ABOUT THIS EXERCISE: Take the lines below beginning at the line that has "(List.range 4).foldl (fun s i => s.wr" and stopping after the line that has "((s.checkEnd slot ck", and print them exactly as they are, with no other lines.

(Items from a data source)
# # # # # # #
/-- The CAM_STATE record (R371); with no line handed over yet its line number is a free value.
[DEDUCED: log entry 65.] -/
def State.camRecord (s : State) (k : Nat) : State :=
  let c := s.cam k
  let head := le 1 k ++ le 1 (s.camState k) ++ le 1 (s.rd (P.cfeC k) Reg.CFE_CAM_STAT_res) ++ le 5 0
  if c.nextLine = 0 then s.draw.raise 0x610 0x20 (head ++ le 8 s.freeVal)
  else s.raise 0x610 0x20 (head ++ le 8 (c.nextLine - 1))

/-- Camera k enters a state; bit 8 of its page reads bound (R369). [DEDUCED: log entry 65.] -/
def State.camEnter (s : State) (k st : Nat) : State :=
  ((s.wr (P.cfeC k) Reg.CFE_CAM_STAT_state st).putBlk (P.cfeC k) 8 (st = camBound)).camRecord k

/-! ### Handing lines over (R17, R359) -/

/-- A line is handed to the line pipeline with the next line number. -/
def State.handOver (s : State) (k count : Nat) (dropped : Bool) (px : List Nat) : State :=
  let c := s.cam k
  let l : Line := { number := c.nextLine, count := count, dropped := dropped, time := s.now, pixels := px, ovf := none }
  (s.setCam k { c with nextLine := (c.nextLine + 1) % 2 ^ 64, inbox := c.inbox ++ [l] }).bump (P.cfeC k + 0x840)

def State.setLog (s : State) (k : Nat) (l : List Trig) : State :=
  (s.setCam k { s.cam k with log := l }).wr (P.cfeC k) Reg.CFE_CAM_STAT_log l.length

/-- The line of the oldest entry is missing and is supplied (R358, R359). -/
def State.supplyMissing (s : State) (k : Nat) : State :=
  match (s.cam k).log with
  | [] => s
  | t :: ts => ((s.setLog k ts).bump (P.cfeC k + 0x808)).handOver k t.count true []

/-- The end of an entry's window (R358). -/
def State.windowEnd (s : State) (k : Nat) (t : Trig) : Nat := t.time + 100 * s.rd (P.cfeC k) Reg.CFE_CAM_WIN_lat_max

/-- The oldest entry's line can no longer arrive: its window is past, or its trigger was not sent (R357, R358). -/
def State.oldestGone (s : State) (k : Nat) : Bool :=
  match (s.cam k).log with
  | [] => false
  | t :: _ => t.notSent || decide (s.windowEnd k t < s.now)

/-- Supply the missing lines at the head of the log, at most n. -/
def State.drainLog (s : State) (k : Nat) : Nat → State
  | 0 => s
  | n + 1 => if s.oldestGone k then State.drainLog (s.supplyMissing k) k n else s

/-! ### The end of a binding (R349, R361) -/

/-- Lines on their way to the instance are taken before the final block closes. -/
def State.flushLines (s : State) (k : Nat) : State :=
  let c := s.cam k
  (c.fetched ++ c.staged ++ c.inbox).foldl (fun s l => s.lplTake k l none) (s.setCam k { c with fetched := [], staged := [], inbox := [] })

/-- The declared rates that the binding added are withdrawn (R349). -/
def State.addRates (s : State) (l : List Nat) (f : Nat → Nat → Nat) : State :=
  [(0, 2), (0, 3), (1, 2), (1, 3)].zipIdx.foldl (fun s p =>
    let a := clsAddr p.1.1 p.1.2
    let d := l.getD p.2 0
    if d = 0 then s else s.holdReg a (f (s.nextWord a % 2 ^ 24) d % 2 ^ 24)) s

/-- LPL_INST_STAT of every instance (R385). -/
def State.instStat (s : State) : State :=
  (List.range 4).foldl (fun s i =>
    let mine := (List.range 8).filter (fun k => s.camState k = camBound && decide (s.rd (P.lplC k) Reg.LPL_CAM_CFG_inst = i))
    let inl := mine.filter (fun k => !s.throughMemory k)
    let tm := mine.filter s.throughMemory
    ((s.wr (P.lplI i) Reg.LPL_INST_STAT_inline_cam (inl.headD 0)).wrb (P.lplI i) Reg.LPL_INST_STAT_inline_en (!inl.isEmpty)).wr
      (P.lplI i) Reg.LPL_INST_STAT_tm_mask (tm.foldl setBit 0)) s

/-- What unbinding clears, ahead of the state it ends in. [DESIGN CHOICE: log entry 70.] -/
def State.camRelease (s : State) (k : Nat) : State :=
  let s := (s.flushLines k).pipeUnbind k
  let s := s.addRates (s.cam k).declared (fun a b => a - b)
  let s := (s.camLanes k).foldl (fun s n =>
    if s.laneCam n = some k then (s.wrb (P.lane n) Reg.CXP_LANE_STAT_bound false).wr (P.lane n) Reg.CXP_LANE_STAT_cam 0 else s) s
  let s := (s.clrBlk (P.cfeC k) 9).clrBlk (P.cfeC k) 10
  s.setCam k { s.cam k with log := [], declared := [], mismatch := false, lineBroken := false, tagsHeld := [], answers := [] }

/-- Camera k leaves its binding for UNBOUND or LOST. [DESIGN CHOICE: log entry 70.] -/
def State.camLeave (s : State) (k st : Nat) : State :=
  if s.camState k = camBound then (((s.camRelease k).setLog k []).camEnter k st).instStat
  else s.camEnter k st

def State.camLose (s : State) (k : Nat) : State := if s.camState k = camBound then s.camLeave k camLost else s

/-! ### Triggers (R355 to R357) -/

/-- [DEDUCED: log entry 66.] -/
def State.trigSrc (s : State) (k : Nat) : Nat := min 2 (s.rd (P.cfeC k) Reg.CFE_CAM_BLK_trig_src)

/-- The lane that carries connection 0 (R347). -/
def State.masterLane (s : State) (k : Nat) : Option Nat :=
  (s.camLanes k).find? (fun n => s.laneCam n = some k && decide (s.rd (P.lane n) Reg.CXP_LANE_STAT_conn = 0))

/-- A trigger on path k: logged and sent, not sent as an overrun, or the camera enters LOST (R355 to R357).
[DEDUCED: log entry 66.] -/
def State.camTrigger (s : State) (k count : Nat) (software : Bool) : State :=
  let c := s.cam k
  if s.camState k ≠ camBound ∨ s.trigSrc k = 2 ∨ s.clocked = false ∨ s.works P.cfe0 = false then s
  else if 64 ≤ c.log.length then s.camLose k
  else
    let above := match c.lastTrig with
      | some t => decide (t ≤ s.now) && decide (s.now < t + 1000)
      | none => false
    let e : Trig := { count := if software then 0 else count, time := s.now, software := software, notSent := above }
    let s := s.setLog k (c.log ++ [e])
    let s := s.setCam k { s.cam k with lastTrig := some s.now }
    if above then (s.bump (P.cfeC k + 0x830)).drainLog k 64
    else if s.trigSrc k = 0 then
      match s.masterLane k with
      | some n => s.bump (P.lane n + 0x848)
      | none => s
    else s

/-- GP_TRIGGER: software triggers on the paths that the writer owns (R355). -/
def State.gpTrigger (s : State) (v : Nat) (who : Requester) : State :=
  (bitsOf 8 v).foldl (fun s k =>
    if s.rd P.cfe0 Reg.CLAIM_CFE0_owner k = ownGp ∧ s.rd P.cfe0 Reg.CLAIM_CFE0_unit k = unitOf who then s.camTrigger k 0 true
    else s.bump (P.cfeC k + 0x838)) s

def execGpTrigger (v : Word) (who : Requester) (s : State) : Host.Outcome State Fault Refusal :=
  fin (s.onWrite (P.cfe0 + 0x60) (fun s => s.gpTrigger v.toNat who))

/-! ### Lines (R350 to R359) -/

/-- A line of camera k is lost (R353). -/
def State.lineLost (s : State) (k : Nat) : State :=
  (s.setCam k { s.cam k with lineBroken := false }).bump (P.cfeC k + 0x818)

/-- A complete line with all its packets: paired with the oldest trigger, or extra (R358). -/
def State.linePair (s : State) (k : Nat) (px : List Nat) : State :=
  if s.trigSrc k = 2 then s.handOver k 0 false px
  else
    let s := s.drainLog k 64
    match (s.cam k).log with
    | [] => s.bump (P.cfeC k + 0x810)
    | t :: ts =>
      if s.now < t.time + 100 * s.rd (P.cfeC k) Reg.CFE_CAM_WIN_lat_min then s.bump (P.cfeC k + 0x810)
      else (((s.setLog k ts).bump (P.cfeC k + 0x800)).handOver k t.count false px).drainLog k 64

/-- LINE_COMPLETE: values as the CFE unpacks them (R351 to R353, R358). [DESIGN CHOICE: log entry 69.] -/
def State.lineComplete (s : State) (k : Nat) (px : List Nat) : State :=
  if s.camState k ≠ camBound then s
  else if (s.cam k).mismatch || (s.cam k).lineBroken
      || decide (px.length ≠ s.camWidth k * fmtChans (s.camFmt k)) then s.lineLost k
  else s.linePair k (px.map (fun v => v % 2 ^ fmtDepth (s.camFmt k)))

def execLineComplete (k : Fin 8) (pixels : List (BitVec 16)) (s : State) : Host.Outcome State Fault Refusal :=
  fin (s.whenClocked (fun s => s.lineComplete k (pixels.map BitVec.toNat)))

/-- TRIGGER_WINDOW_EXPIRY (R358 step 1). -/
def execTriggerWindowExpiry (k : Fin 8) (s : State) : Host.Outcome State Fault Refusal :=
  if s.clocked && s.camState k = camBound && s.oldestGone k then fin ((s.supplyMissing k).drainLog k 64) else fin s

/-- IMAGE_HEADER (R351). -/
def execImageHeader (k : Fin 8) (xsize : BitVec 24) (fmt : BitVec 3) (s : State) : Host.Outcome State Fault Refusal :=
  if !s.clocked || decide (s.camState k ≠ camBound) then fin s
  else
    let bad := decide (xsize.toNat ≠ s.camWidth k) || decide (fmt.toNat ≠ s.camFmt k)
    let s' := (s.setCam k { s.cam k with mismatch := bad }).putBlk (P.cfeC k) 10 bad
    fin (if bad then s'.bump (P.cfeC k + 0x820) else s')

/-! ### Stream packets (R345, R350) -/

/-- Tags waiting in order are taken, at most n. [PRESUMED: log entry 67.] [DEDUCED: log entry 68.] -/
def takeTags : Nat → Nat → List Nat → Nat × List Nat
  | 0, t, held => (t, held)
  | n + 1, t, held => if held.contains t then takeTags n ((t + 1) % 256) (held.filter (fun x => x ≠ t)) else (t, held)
# # # # # # #
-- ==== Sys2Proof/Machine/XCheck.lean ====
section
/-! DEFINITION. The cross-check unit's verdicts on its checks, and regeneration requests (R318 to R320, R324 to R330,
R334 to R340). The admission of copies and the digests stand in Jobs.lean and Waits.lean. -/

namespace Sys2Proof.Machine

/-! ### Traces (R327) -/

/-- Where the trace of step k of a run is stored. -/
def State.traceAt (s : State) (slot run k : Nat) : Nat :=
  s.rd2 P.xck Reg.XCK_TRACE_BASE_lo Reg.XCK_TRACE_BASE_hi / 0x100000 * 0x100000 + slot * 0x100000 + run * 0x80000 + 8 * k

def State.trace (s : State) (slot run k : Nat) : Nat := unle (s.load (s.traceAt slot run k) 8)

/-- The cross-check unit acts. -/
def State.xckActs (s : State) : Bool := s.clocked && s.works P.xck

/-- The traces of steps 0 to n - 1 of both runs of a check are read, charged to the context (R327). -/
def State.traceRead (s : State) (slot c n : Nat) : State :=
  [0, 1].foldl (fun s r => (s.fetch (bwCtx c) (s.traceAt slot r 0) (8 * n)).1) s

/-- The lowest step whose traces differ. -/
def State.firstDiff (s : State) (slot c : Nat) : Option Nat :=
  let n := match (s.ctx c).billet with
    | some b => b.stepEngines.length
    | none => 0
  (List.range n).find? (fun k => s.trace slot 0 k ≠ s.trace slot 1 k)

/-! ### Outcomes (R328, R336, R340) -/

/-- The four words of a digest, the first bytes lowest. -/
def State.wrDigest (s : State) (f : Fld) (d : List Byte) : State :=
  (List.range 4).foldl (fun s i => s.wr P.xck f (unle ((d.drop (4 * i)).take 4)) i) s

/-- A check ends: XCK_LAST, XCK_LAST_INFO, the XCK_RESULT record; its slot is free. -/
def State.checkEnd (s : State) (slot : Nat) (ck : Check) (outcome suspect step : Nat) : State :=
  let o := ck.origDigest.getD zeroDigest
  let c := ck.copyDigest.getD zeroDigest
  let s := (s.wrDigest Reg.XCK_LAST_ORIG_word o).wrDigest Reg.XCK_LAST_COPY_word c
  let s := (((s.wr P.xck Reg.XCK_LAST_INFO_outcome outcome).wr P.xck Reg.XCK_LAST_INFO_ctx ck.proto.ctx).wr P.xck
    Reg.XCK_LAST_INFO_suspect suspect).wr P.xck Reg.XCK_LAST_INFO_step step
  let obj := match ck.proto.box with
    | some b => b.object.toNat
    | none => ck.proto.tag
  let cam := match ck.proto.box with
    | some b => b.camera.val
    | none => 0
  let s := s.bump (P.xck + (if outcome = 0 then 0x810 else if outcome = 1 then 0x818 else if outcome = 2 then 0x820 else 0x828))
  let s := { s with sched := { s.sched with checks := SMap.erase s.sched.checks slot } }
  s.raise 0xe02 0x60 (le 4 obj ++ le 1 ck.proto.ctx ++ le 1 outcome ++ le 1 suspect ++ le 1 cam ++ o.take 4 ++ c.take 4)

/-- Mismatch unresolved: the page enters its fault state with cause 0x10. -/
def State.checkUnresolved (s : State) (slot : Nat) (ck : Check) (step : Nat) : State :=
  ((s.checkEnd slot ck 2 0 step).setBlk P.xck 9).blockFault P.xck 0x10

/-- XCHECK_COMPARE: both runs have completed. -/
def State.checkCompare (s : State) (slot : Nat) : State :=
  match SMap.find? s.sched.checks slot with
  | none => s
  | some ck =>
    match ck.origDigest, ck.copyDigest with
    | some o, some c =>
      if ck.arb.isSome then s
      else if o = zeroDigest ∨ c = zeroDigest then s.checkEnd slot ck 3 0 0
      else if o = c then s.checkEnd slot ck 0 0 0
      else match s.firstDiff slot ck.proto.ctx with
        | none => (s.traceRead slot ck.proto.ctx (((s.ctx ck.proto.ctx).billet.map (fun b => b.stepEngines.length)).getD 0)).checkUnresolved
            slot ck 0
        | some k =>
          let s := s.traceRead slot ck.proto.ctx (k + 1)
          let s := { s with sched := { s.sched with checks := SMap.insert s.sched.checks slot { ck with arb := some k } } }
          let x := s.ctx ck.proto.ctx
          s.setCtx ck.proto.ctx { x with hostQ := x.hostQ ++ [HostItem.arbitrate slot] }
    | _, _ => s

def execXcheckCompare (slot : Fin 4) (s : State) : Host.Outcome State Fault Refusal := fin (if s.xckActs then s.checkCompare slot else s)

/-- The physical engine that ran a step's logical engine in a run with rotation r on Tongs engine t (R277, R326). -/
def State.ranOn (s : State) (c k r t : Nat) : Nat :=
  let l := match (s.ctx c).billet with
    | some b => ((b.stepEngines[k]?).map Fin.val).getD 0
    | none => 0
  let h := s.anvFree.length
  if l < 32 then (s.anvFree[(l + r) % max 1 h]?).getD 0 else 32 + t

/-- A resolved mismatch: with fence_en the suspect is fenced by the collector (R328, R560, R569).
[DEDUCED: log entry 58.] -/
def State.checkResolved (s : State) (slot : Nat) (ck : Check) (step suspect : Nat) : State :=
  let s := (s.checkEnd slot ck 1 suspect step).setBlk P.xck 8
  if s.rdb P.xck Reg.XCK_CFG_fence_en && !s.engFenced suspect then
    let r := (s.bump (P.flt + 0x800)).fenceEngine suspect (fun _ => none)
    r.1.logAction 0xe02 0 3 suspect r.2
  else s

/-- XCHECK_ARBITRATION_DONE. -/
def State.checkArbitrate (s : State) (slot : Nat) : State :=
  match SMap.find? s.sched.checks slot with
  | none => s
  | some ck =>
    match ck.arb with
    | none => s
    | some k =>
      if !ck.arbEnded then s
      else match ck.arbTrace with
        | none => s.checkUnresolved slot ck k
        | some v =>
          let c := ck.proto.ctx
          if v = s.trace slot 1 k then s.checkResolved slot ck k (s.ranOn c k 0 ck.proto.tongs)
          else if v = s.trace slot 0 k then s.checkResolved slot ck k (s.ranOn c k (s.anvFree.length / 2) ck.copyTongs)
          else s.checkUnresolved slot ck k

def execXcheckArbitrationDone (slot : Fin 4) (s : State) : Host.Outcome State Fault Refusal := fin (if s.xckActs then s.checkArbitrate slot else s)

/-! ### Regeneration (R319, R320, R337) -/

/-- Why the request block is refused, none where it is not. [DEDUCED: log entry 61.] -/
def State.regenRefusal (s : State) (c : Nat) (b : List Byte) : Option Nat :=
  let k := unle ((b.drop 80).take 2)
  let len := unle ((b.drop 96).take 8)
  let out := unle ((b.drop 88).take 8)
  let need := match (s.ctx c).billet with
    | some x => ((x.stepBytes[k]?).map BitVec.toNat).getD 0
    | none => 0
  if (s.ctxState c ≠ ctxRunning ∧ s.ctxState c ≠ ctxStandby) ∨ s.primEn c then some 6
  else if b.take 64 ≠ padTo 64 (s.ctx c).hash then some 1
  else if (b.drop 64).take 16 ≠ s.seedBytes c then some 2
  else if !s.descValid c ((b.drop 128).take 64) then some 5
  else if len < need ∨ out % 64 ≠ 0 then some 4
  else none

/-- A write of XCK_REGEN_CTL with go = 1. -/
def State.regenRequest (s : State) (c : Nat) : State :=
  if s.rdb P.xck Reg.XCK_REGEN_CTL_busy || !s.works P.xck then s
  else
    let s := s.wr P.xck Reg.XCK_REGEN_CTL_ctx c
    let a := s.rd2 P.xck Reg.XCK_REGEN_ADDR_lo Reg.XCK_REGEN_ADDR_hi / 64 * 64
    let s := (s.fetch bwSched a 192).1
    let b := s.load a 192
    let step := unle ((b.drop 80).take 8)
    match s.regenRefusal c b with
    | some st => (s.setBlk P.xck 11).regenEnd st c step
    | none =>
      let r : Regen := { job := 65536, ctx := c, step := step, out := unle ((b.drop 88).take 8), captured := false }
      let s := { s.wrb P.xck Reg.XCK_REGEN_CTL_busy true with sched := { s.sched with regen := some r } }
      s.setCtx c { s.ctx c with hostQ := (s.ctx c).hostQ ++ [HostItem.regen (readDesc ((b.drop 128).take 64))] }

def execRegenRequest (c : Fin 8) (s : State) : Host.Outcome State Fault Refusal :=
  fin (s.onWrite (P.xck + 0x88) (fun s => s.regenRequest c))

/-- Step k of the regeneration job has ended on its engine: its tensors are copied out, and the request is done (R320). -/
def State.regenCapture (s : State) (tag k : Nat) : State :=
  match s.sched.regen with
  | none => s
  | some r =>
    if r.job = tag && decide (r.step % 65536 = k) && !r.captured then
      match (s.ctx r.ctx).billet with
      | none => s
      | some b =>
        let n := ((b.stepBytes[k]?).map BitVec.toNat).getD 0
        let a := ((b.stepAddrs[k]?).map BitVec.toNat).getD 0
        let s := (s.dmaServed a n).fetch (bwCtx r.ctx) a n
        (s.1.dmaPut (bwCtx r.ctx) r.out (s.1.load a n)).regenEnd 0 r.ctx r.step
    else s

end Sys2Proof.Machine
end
# # # # # # #
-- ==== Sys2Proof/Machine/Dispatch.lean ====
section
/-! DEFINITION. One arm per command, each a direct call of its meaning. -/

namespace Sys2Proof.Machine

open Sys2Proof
# # # # # # #
RESPONSE TO THE EXERCISE:
  (List.range 4).foldl (fun s i => s.wr P.xck f (unle ((d.drop (4 * i)).take 4)) i) s

/-- A check ends: XCK_LAST, XCK_LAST_INFO, the XCK_RESULT record; its slot is free. -/
def State.checkEnd (s : State) (slot : Nat) (ck : Check) (outcome suspect step : Nat) : State :=
  let o := ck.origDigest.getD zeroDigest
  let c := ck.copyDigest.getD zeroDigest
  let s := (s.wrDigest Reg.XCK_LAST_ORIG_word o).wrDigest Reg.XCK_LAST_COPY_word c
  let s := (((s.wr P.xck Reg.XCK_LAST_INFO_outcome outcome).wr P.xck Reg.XCK_LAST_INFO_ctx ck.proto.ctx).wr P.xck
    Reg.XCK_LAST_INFO_suspect suspect).wr P.xck Reg.XCK_LAST_INFO_step step
  let obj := match ck.proto.box with
    | some b => b.object.toNat
    | none => ck.proto.tag
  let cam := match ck.proto.box with
    | some b => b.camera.val
    | none => 0
  let s := s.bump (P.xck + (if outcome = 0 then 0x810 else if outcome = 1 then 0x818 else if outcome = 2 then 0x820 else 0x828))
  let s := { s with sched := { s.sched with checks := SMap.erase s.sched.checks slot } }
  s.raise 0xe02 0x60 (le 4 obj ++ le 1 ck.proto.ctx ++ le 1 outcome ++ le 1 suspect ++ le 1 cam ++ o.take 4 ++ c.take 4)

/-- Mismatch unresolved: the page enters its fault state with cause 0x10. -/
def State.checkUnresolved (s : State) (slot : Nat) (ck : Check) (step : Nat) : State :=
  ((s.checkEnd slot ck 2 0 step).setBlk P.xck 9).blockFault P.xck 0x10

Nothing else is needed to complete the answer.